_Work instructions_: Every line containing "abbrev" should be copied out. Go through the entries and find them.
──────── Exercise data
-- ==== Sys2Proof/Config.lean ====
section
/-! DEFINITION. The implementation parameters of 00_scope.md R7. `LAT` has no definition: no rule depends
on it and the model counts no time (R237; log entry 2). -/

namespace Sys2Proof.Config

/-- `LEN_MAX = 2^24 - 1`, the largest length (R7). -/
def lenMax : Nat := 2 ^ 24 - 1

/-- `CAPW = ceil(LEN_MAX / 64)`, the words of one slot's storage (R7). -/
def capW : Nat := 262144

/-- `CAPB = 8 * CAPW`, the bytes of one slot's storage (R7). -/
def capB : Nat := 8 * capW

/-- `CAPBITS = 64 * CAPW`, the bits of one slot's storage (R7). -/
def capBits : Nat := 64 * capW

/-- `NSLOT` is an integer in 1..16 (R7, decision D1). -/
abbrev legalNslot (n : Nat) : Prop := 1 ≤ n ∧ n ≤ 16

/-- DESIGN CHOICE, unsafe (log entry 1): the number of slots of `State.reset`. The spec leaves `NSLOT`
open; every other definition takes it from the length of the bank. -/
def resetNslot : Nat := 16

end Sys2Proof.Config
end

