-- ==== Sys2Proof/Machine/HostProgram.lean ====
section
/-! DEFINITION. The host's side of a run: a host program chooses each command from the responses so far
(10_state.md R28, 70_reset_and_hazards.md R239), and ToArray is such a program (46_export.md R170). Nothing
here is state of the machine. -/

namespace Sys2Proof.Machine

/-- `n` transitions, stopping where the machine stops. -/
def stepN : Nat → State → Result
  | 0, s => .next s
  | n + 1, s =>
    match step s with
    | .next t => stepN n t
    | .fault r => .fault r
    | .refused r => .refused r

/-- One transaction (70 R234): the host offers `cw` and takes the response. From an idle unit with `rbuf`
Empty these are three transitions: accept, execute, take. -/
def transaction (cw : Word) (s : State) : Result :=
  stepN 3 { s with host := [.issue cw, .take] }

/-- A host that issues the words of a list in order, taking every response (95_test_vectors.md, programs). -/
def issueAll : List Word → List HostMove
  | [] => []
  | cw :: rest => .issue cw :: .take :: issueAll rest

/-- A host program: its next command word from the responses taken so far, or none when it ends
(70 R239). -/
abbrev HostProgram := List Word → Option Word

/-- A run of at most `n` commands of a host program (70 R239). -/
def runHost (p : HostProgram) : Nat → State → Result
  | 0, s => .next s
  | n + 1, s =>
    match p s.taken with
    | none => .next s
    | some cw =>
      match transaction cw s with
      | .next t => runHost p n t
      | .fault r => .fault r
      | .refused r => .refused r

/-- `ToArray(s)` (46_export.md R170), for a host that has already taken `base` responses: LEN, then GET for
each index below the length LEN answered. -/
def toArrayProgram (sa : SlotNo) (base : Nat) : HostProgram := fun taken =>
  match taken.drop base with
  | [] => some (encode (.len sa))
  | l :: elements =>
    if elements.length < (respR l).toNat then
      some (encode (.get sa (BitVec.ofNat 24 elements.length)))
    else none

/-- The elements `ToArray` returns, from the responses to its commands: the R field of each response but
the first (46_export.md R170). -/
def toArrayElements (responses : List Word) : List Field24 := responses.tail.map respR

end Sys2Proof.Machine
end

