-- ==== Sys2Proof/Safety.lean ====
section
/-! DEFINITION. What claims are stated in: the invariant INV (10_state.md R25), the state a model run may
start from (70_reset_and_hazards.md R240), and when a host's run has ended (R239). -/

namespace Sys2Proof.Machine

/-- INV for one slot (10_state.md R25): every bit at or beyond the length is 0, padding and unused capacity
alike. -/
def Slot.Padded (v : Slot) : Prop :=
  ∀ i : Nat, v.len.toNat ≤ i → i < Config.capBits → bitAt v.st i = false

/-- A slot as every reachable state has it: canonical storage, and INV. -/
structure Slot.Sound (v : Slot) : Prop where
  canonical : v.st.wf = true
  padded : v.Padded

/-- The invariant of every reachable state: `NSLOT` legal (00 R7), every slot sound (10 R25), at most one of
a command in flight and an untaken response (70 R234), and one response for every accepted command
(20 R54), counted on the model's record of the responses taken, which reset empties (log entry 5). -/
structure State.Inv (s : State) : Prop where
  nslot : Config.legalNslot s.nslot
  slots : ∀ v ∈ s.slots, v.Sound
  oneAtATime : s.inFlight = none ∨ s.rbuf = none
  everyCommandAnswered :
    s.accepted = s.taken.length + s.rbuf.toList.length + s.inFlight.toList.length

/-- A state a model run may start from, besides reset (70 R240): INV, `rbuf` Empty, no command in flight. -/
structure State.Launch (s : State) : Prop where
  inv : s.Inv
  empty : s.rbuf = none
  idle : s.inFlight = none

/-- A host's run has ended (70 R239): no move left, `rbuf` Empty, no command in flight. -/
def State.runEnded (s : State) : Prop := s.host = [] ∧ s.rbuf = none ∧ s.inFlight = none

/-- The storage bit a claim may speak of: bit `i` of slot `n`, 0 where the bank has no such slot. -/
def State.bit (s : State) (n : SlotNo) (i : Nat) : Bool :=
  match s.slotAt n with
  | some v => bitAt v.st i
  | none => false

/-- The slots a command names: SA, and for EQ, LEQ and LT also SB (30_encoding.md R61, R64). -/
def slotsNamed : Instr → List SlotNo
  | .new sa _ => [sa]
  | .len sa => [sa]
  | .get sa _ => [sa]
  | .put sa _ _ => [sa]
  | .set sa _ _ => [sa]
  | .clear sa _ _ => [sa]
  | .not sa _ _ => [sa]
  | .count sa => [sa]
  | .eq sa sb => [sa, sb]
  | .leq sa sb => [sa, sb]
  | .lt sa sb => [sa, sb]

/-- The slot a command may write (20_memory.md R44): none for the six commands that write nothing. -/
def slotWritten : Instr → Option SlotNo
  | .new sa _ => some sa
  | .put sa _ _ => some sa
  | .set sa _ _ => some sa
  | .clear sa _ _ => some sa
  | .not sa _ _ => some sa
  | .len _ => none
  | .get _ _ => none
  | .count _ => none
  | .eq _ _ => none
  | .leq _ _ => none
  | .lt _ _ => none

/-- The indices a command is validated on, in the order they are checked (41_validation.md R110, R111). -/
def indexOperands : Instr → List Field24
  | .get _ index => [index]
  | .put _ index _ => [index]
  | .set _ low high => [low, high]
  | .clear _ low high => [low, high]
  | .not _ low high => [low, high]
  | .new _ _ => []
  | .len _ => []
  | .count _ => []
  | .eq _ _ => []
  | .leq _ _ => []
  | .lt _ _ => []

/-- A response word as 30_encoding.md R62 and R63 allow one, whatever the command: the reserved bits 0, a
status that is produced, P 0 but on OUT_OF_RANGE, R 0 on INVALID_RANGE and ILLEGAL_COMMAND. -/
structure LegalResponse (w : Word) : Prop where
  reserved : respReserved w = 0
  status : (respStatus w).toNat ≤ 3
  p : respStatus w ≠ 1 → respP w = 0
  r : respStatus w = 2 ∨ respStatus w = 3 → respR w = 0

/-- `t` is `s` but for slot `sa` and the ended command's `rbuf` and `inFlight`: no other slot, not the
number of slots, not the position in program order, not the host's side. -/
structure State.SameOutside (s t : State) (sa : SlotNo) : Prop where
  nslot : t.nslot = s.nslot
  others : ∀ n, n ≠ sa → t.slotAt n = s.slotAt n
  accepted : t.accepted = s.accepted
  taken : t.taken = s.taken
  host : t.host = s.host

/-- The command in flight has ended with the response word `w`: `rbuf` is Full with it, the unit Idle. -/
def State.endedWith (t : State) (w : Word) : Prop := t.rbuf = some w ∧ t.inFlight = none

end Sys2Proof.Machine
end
────────────────
_Response_:
abbrev legalNslot (n : Nat) : Prop := 1 ≤ n ∧ n ≤ 16
abbrev HostProgram := List Word → Option Word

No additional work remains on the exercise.